On Wed, 14 Nov 2007, Prof Brian Ripley wrote:
> On Wed, 14 Nov 2007, William Valdar wrote:
>
>> Dear All,
>> 
>> I want to test whether a method exists for given object. For example,
>> whether a function "deviance" is defined for an object of the "lm" class.
>
> For an S3 generic 'f' and with an S3 object or an S3 class 'x', try
>
> hasS3method <- function(f, x)
> {
>    if(is.object(x)) x <- oldClass(x)
>    m <- methods(f)
>    cl <- sub(paste("^", f, ".", sep=""), "", m)

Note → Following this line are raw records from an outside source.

-- ==== Sys2Proof/Machine/Ports.lean ====
section
/-! DEFINITION. The inlet window (R361, R362) and the adapter port (R269 to R272), with what low power and the brown-out hold do to
their writes (R432, R434), and the passage of writes at the row cache and the device ports (R80). -/
namespace Sys2Proof.Machine

/-- Device bytes that a port write may not reach: they do not exist, or its confidential region has no key (R249, R450). -/
def Blk.portRefused (b : Blk) (cr pa n : Nat) : Bool := !b.paRange pa n || (cr ≠ 0 && !b.active cr)

/-- An inlet write is dropped whole (R362). -/
def Blk.inletDrop (b : Blk) (pa n : Nat) : Blk := b.event 0x51 0 0 0 [BitVec.ofNat 64 n, BitVec.ofNat 64 pa]

/-- Device address of an offset of the inlet window. -/
def Blk.inletPa (b : Blk) (off : Nat) : Nat := 4096 * b.rf 0x1100 12 34 + off

/-- The host port takes an inlet write. -/
def Blk.inletTake (b : Blk) (off : Nat) (bytes : List Byte) : Blk :=
  let pa := b.inletPa off
  let cr := b.rf 0x1100 0 4
  if b.portRefused cr pa bytes.length then b.inletDrop pa bytes.length
  else
    let r := b.queueWrite cr pa bytes none
    { r.1 with inletQ := r.1.inletQ ++ [(r.2, bytes.length)] }

/-- Writes at the inlet and adapter ports are held under their flow control (R432, R434, R472). -/
def Blk.portHeld (b : Blk) : Bool := b.pwr.hold || b.pwr.halt || b.pwr.st ≠ .run

/-- INLET_WRITE. -/
def Blk.inletWrite (b : Blk) (off : Nat) (bytes : List Byte) : Blk :=
  if b.resetting || bytes.isEmpty then b
  else if b.pwr.st = .nap then b.inletDrop (b.inletPa off) bytes.length
  else if b.portHeld then
    let b := b.wakeUp
    { b with pwr := { b.pwr with inletHeld := b.pwr.inletHeld ++ [(off, bytes)] } }
  else b.inletTake off bytes

/-- INLET_WRITE. -/
def execInletWrite (off : Nat) (bytes : List Byte) (s : State) : Out := upd (fun b => b.inletWrite off bytes) s

/-- INLET_WRITE_ACK: the oldest inlet write in flight is acknowledged at the device port, or is refused there and dropped. -/
def Blk.inletAck (b : Blk) (refused : Bool) : Blk :=
  match b.inletQ with
  | [] => b
  | (id, n) :: rest =>
    if !b.live then b
    else if refused then
      match b.wq.find? (fun w => w.id = id) with
      | some w => ({ b with wq := b.wq.filter (fun x => x.id ≠ id), inletQ := rest } : Blk).inletDrop w.pa n
      | none => b
    else if b.passed [id] then { b.inc 0x1108 n with inletQ := rest }
    else b

/-- INLET_WRITE_ACK. -/
def execInletWriteAck (refused : Bool) (s : State) : Out := upd (fun b => b.inletAck refused) s

/-! ### The adapter port -/

/-- The lowest-numbered enabled region that names the adapter and wholly contains the write: its number (R269, R271). -/
def Blk.apRegion (b : Blk) (adapter pa n : Nat) : Option Nat :=
  (b.regs.find? (fun e =>
    let w1 := b.reg (e.1 + 8)
    let base := 4096 * fld e.2 12 34
    decide (0x31000 ≤ e.1) && decide (e.1 < 0x32000) && e.1 % 16 = 0 && bit e.2 0 && fld w1 48 16 = adapter &&
    decide (base ≤ pa) && decide (pa + n ≤ base + 4096 * fld w1 0 34))).map (fun e => (e.1 - 0x31000) / 16)

/-- An adapter write is dropped whole: counted, logged, recorded (R270, R272). -/
def Blk.adDrop (b : Blk) (adapter pa n : Nat) : Blk :=
  ((b.inc 0x30508 1).log 0x30500 0 (BitVec.ofNat 64 (adapter <<< 16 + (pa >>> 14) <<< 32))).event 0x50 0 0 0
    [BitVec.ofNat 64 (adapter + n <<< 16), BitVec.ofNat 64 pa]

/-- The adapter port takes a write. -/
def Blk.adTake (b : Blk) (adapter pa : Nat) (bytes : List Byte) : Blk :=
  match b.apRegion adapter pa bytes.length with
  | none => b.adDrop adapter pa bytes.length
  | some k =>
    let cr := b.rf (0x31008 + 16 * k) 36 4
    if b.portRefused cr pa bytes.length then b.adDrop adapter pa bytes.length
    else (b.queueWrite cr pa bytes none).1

/-- ADAPTER_WRITE. -/
def Blk.adapterWrite (b : Blk) (adapter : BitVec 16) (pa : BitVec 46) (bytes : List Byte) : Blk :=
  if b.resetting || bytes.isEmpty then b
  else if b.pwr.st = .nap then b.adDrop adapter.toNat pa.toNat bytes.length
  else if b.portHeld then
    let b := b.wakeUp
    { b with pwr := { b.pwr with adHeld := b.pwr.adHeld ++ [(adapter, pa, bytes)] } }
  else b.adTake adapter.toNat pa.toNat bytes

/-- ADAPTER_WRITE. -/
def execAdapterWrite (adapter : BitVec 16) (pa : BitVec 46) (bytes : List Byte) (s : State) : Out :=
  upd (fun b => b.adapterWrite adapter pa bytes) s

/-- Held port writes go on, once the block runs and is not held. -/
def Blk.portsGo (b : Blk) : Blk :=
  if b.portHeld then b
  else
    let i := b.pwr.inletHeld
    let a := b.pwr.adHeld
    let b := { b with pwr := { b.pwr with inletHeld := [], adHeld := [] } }
    a.foldl (fun b x => b.adTake x.1.toNat x.2.1.toNat x.2.2) (i.foldl (fun b x => b.inletTake x.1 x.2) b)

/-- Held port writes that find the block in Nap are dropped. -/
def Blk.portsDrop (b : Blk) : Blk :=
  let i := b.pwr.inletHeld
  let a := b.pwr.adHeld
  let b := { b with pwr := { b.pwr with inletHeld := [], adHeld := [] } }
  a.foldl (fun b x => b.adDrop x.1.toNat x.2.1.toNat x.2.2.length) (i.foldl (fun b x => b.inletDrop (b.inletPa x.1) x.2.length) b)

/-! ### CACHE_WRITE_PASS -/

/-- The oldest write on its way to a device port passes its row-cache slices and its port; what array instructions wait for may
end with it. -/
def Blk.writePass (b : Blk) : Blk :=
  match b.wq with
  | w :: t =>
    if b.live then iter 8 (fun c b => b.arraySweep c) (({ b with wq := t } : Blk).passWrite w.cr w.pa w.bytes) else b
  | [] => b

/-- CACHE_WRITE_PASS. -/
def execCacheWritePass (s : State) : Out := upd Blk.writePass s

end Sys2Proof.Machine
end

>    any(c("default", x) %in% cl)
> }
>
> (You can break this, e.g. by f="resid" or using implicit classes: it needs 
> inside knowledge to know if the latter would be invoked.  Also, the set of 
> available methods is in principle scope-specific.)
>
> For S4 generics and classes, look at selectMethod(optional=TRUE): this is 
> documented to return NULL if and only if there is no applicable method.
>
>
>> My imperfect understanding leads me to think something like
>>
>>  hasMethod("deviance", object)
>>  hasMethod("deviance", "lm")
>>  existsMethod("deviance", signature(class="lm"))
>> 
>> or similar might work (I don't fully understand how to manipulate
>> signatures), but all the variations on this I have tried return FALSE.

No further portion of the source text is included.